Thursday, July 17, 2008

Graveyard Clean-rooms

Central user facilities are appearing everywhere - and they are a great way to make sure that everyone in a given community has access to the same equipment, not just the Nobel Laureates who bring the multi-million dollar grants. But, at the same time, there is limited space in these facilities.

This may not be a big of a problem in the life sciences (but here I'm rather out of my league, as I'm not in the life sciences, so please feel free to correct me), but in engineering where most of the equipment is put in clean-rooms, space is fought over. This brings me to my next point. Whose equipment is most important and who gets to decide?

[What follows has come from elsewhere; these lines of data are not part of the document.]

-- ==== Sys2Proof/Machine/Seq.lean ====
section
/-! DEFINITION. The sequencer (R62 to R68, R217 to R229, R238 to R243): fetching and dispatching one instruction, the scalar
and control group, and sending instructions to the engine queues. -/

namespace Sys2Proof.Machine

/-! ### Fetch and dispatch -/

/-- The replay of a decision has reached its item and waits for the comparison (R467). -/
def CoreSt.deciding (x : CoreSt) : Bool :=
  match x.decision with
  | some d => d.got.isSome
  | none => false

/-- Whether the sequencer of core `c` may dispatch now. -/
def Part.canDispatch (p : Part) (c : Nat) : Bool :=
  (match (p.core c).phase with | .running _ => true | _ => false) && (p.core c).hold == .none && !p.isHalted c &&
    !(p.core c).deciding

/-- Fetch the word at the program counter (R218); a wait that ended with a status ends it so (R286). -/
def Part.fetch (p : Part) (c : Nat) : Part × Acc Word :=
  if (p.seqWait c).given ≠ 0 then (p.setSeqWait c SeqWait.reset, .fail (Status.ofCode (p.seqWait c).given))
  else match p.readDva (dieOf c) .fetch (p.core c).pc 8 with
  | (p, .ok l) => (p, .ok (BitVec.ofNat 64 (leNat l)))
  | (p, .fail st) => (p, .fail st)
  | (p, .wait h) => (p, .wait h)

/-- A sequencer breakpoint or a halt asked for stops the core before this dispatch: its REASON (R593, R594). -/
def Part.haltsBefore (p : Part) (c : Nat) (w : Word) : Option Nat :=
  let x := p.core c
  if x.haltReq then some 1
  else if x.passBreak then none
  else if opOf w = 0x1C ∧ p.get Fld.DBG_CTRL.BRK_ARM c = 1 then some 3
  else if p.breakAt c x.pc then some 4
  else none

/-- Tile-store address of LD, ST, TD.LD and TD.ST: RA + IMM (R228). -/
def Part.tsAddr (p : Part) (c : Nat) (w : Word) : Nat := ((p.core c).gr (fB w) + immS w).toNat

/-- The bytes a tile-store instruction names; none for another instruction. -/
def Part.tsRun (p : Part) (c : Nat) (w : Word) : List (Nat × Nat) :=
  let op := opOf w
  if op = 0x0F ∨ op = 0x10 then [(p.tsAddr c w, 8)] else if op = 0x17 ∨ op = 0x18 then [(p.tsAddr c w, 16)] else []

/-- What dispatching an instruction comes to. -/
inductive Disp where
  /-- dispatched: the state with the effect, and the next program counter -/
  | done (p : Part) (pc : Nat)
  /-- begun, and the sequencer is held until it completes -/
  | held (p : Part)
  /-- a dispatch fault; illegal instruction or not -/
  | refuse (st : Status) (ill : Bool)
  /-- an execution fault of a sequencer instruction -/
  | fail (p : Part) (st : Status)
  /-- not yet: the sequencer stalls -/
  | stall

/-- An access of the sequencer of core `c` waits on a handle (R286). -/
def Part.waitOn (p : Part) (c h : Nat) : Part :=
  let x := p.seqWait c
  p.setSeqWait c ⟨some h, if x.on = some h then x.since else p.time.raw, 0⟩

/-- The state after a dispatch took place: the program counter, the dispatch count, and the halt of a step (R593). -/
def Part.dispatched (p : Part) (c pc : Nat) : Part :=
  let p := (p.modCore c (fun x => { x with pc := pc % 2 ^ 48, passBreak := false })).setSeqWait c SeqWait.reset
  if (p.core c).stepping then p.halt c 2 else p

/-- Dispatch the instruction at the program counter of core `c` when its opcode satisfies `is`: fetch it, halt before
it (R594), report a fetch fault or an illegal instruction (R218, R225), else carry out `body`. A command for another
opcode than the one fetched names no event, and the state stays. -/
def Part.dispatch (p : Part) (c : Nat) (is : Nat → Bool) (body : Part → Word → Disp) : Part :=
  if !p.canDispatch c then p
  else
    let pc := (p.core c).pc
    match p.fetch c with
    | (p', .fail st) =>
      if (p.core c).haltReq then p.halt c 1
      else if !(p.core c).passBreak && p.breakAt c pc then p.halt c 4
      else p'.dispatchFault c 0 pc st false
    | (p', .wait h) => p'.waitOn c h
    | (p', .ok w) =>
      if !is (opOf w) then p
      else match p.haltsBefore c w with
        | some r => p.halt c r
        | none =>
          if illegal w then p'.dispatchFault c w pc .unsupported true
          else match body p' w with
            | .done q n => q.dispatched c n
            | .held q => q
            | .refuse st ill => p'.dispatchFault c w pc st ill
            | .fail q st => q.fault c none .execution w pc false (q.faultIn c st none (q.tsRun c w))
            | .stall => p

/-! ### Waits and signals of a sequencer instruction (R67, R68, R459) -/

/-- The wait condition of an ordinary instruction holds. -/
def Part.waitOk (p : Part) (c : Nat) (w : Word) : Bool := !waitEn w || decide (1 ≤ (p.core c).token (waitTok w))

/-- Take the count of the wait. -/
def Part.takeWait (p : Part) (c : Nat) (w : Word) : Part := if waitEn w then p.tokTake c (waitTok w) 1 else p

/-- Hold a signal for the commit of the open span. -/
def Part.holdSig (p : Part) (c : Nat) (h : HeldSig) : Part :=
  p.modCore c (fun x =>
    match x.span with
    | some s => { x with span := some { s with held := s.held ++ [h] } }
    | none => x)

/-- The signal an instruction gives at completion: at once, or held when it was dispatched in the open span and names a
core counter (R68, R459). -/
def Part.signalAt (p : Part) (c : Nat) (w : Word) (order : Nat) (inSpan : Bool) : Part :=
  if !sigEn w then p
  else if inSpan && 32 ≤ sigTok w then p.holdSig c ⟨order, 0xFFFF, c, sigTok w, 1⟩
  else
    let p := p.tokAdd c (sigTok w) 1
    if inSpan then p.noteTok c (sigTok w) 1 else p

/-- Whether an instruction dispatched now lies in an open span. -/
def Part.spanOpen (p : Part) (c : Nat) : Bool := (p.core c).span.isSome

/-- Signals a dispatch promises to the held list: its own signal to a core counter. -/
def heldBy (w : Word) : Nat := if sigEn w && 32 ≤ sigTok w then 1 else 0

/-- The checks of an open span at dispatch (R459): what follows RELAY.SEND is SPAN.COMMIT, and at most 64 signals are
held; `extra` counts signals the instruction holds beside its own. -/
def Part.spanCheck (p : Part) (c : Nat) (w : Word) (extra : Nat) : Option Status :=
  match (p.core c).span with
  | none => none
  | some s =>
    if s.sendSeen ∧ opOf w ≠ 0x75 then some .conflict
    else if 64 < s.heldCount + heldBy w + extra then some .range
    else none

/-- Count the signals promised at a dispatch. -/
def Part.countHeld (p : Part) (c : Nat) (n : Nat) : Part :=
  p.modCore c (fun x =>
    match x.span with
    | some s => { x with span := some { s with heldCount := s.heldCount + n } }
    | none => x)

/-- Take the next dispatch number. -/
def Part.nextOrder (p : Part) (c : Nat) : Part × Nat :=
  (p.modCore c (fun x => { x with order := x.order + 1 }), (p.core c).order)

/-- What a sequencer instruction's own effect comes to. -/
inductive SeqOut where
  | ok (p : Part)
  | jump (p : Part) (pc : Nat)
  | fail (p : Part) (st : Status)
  | held (p : Part)
  | stall

/-- A sequencer instruction of class S: dispatch checks, wait, effect, signal (R67, R68, R226). `check` gives the
dispatch faults of the instruction. -/
def Part.seqOp (p : Part) (c : Nat) (is : Nat → Bool) (check : Part → Word → Option Status)
    (run : Part → Word → Nat → SeqOut) : Part :=
  p.dispatch c is (fun p w =>
    match check p w, p.spanCheck c w 0 with
    | some st, _ => .refuse st false
    | none, some st => .refuse st false
    | none, none =>
      if !p.waitOk c w then .stall
      else
        let pc := (p.core c).pc
        let (p, o) := (p.takeWait c w).nextOrder c
        let p := p.countHeld c (heldBy w)
        match run p w pc with
        | .ok q => .done (q.signalAt c w o (q.spanOpen c)) (pc + 8)
        | .jump q n => .done (q.signalAt c w o (q.spanOpen c)) n
        | .fail q st => .fail q st
        | .held q => .held q
        | .stall => .stall)

/-- No dispatch check. -/
def noCheck : Part → Word → Option Status := fun _ _ => none

/-- Write a scalar register. -/
def Part.setG (p : Part) (c n : Nat) (v : Word) : Part := p.modCore c (fun x => x.setG n v)

/-! ### Operand forms of the scalar group -/

/-- SR form: RD = f RA RB. -/
def Part.scalarRR (p : Part) (c op : Nat) : Part :=
  p.seqOp c (· == op) noCheck (fun p w _ =>
    .ok (p.setG c (fA w) (aluRR op ((p.core c).gr (fB w)) ((p.core c).gr (fC w)))))

/-- SI form: RD = f RA IMM. -/
def Part.scalarRI (p : Part) (c op : Nat) : Part :=
  p.seqOp c (· == op) noCheck (fun p w _ => .ok (p.setG c (fA w) (aluRI op ((p.core c).gr (fB w)) w)))

/-- SB form: a conditional branch. -/
def Part.scalarBranch (p : Part) (c op : Nat) : Part :=
  p.seqOp c (· == op) noCheck (fun p w pc =>
    if taken op ((p.core c).gr (fA w)) ((p.core c).gr (fB w)) then .jump p (branchTo pc (signed 32 (immOf w))) else .ok p)

/-- Whether an access of `n` bytes is aligned and lies in the data region or one window (R229). -/
def tsOk (a n : Nat) : Bool := a % n == 0 && (inData a n || (windowOf 0 a n).isSome)

/-- The effect of LD, ST, TD.LD or TD.ST once its wait is taken; `wait` where a bank window must wait (R116, R229). A
paired follower's tile store takes the same writes (R444). -/
def Part.tsAccess (p : Part) (c : Nat) (w : Word) : SeqOut :=
  let a := p.tsAddr c w
  let op := opOf w
  let n := if op = 0x0F ∨ op = 0x10 then 8 else 16
  if !tsOk a n then .fail p .range
  else if op = 0x0F ∨ op = 0x17 then
    match p.readLocal c a n with
    | (p, .ok l) =>
      if op = 0x0F then .ok (p.setG c (fA w) (BitVec.ofNat 64 (leNat l)))
      else .ok (p.modCore c (fun x => x.setTd (fA w) (BitVec.ofNat 128 (leNat l))))
    | (p, .fail st) => .fail p st
    | (p, .wait _) => .held (p.modCore c (fun x => { x with hold := .window w }))
  else
    let data := if op = 0x10 then leBytes 8 ((p.core c).gr (fA w)).toNat else leBytes 16 ((p.core c).tdr (fA w)).toNat
    match p.writeLocal c a data with
    | (p, .ok _) =>
      match p.follower c with
      | some f => .ok (p.writeLocal f a data).1
      | none => .ok p
    | (p, .fail st) => .fail p st
    | (p, .wait _) => .held (p.modCore c (fun x => { x with hold := .window w }))

def Part.tsOp (p : Part) (c op : Nat) : Part := p.seqOp c (· == op) noCheck (fun p w _ => p.tsAccess c w)

/-- Complete a sequencer access that waited for a bank window, once the bank allows it (R116). -/
def Part.retryWindow (p : Part) (c : Nat) : Part :=
  match (p.core c).hold with
  | .window w =>
    let pc := (p.core c).pc
    let q := p.modCore c (fun x => { x with hold := .none })
    match q.tsAccess c w with
    | .ok r => (r.signalAt c w ((r.core c).order - 1) (r.spanOpen c)).dispatched c (pc + 8)
    | .fail r st => r.fault c none .execution w pc false (r.faultIn c st none (r.tsRun c w))
    | _ => p
  | _ => p

/-! ### Chain width and usable engines (R192, R194, R197) -/

/-- Usable engines of a cluster, by local number (core x 2 + engine). -/
def Part.usable (p : Part) (k : Nat) : List Nat :=
  (List.range 16).filter (fun i => p.meUsable (8 * k + i / 2) (i % 2))

def Part.chainWidth (p : Part) (k : Nat) : Nat :=
  let n := (p.usable k).length
  if n < 14 then n else if p.get Fld.RELAY_CTRL.PORTABLE k = 1 then 14 else n

/-- The local engine at a chain position (R192). -/
def Part.chainAt (p : Part) (k m : Nat) : Option Nat :=
  if m < p.chainWidth k then (p.usable k)[m]? else none

/-- The chain position of global engine `e` in its cluster (R192). -/
def Part.positionOf (p : Part) (e : Nat) : Option Nat :=
  (List.range (p.chainWidth (e / 16))).find? (fun m => p.chainAt (e / 16) m == some (e % 16))

/-- The clusters of this part that hold a named engine of a relay instruction of core `c`, and whether its partner lies in
this part. -/
def Part.relayClusters (p : Part) (c : Nat) (e : QEntry) : List Nat × Bool :=
  let k := clusterOf c
  let g := (e.gs.getD 0 0).toNat
  if pmodeOf e.word ≠ 2 then ([k], true)
  else if p.isSelf (bits g 15 0) then ([k, 8 * bits g 17 16 + bits g 20 18], true) else ([k], false)

/-- Relay transfers of a cluster in flight (R197, R599): every SEND, and every RECV that stands alone. -/
def Part.relayFlight (p : Part) (k : Nat) : Nat :=
  (p.cores.flatMap (fun x => (x.2.flying .me0 ++ x.2.flying .me1).filter (fun f =>
    let r := p.relayClusters x.1 f.e
    (opOf f.e.word == 0x33 || (opOf f.e.word == 0x34 && (f.st == .relayWait || !r.2))) && r.1.contains k))).length

/-- RELAY_STATUS of a cluster (R197). -/
def Part.relayStatus (p : Part) (k : Nat) : Word :=
  BitVec.ofNat 64 (p.get Fld.RELAY_STATUS.TIMEOUT_COUNT k * 2 ^ 48 + min (p.relayFlight k) 255 * 2 ^ 32 +
    bnat (decide ((p.usable k).length < 14)) * 2 ^ 21 + p.chainWidth k * 2 ^ 16 +
    (p.usable k).foldl (fun m i => m + 2 ^ i) 0)

/-! ### Control registers (R223) -/

/-- Read a control register; none for a number not in the table. -/
def Part.crRead (p : Part) (c n : Nat) : Option Word :=
  let x := p.core c
  match n with
  | 0x000 => some (BitVec.ofNat 64 (p.get Fld.DIE_IDENT.SITE (dieOf c) * 2 ^ 16 + clusterOf c * 2 ^ 8 + c))
  | 0x001 => some (BitVec.ofNat 64 (bnat p.jobValid * 2 ^ 16 + p.get Fld.FAB_NODE.NODE 0))
  | 0x002 => some x.seed
  | 0x003 => some (BitVec.ofNat 64 x.step)
  | 0x004 => some (BitVec.ofNat 64 (bnat x.deny))
  | 0x005 => some (BitVec.ofNat 64 (p.rawOn (dieOf c)))
  | 0x006 => some (BitVec.ofNat 64 (p.jobTimeOn (dieOf c)))
  | 0x007 => some (p.relayStatus (clusterOf c))
  | 0x008 => some (match x.span with
    | some s => BitVec.ofNat 64 (2 * s.replays + 1)
    | none => 0)
  | _ => none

Is it the assistant professor's new X, which is critical to their success, but no one else really cares about it/uses it or is it the tenured professor's Y, which is occasionally used, but 8 yrs ago produced a Nature and/or Science paper. Or, is it the department chair's Z, which is currently broken and just taking up space, but it cost a trillion dollars (not literally) when it was initially purchased, so no one wants to be the one to trow it away.

In the perfect world, there would be space for everything, and a choice wouldn't have to be made. But progress happens, and new equipment needs to be purchased in order to stay at the cutting edge. But to buy new equipment, it is necessary to show the granting agency gods that you have a place to put it - and right now, that place doesn't exist because of the graveyard that is the clean-room.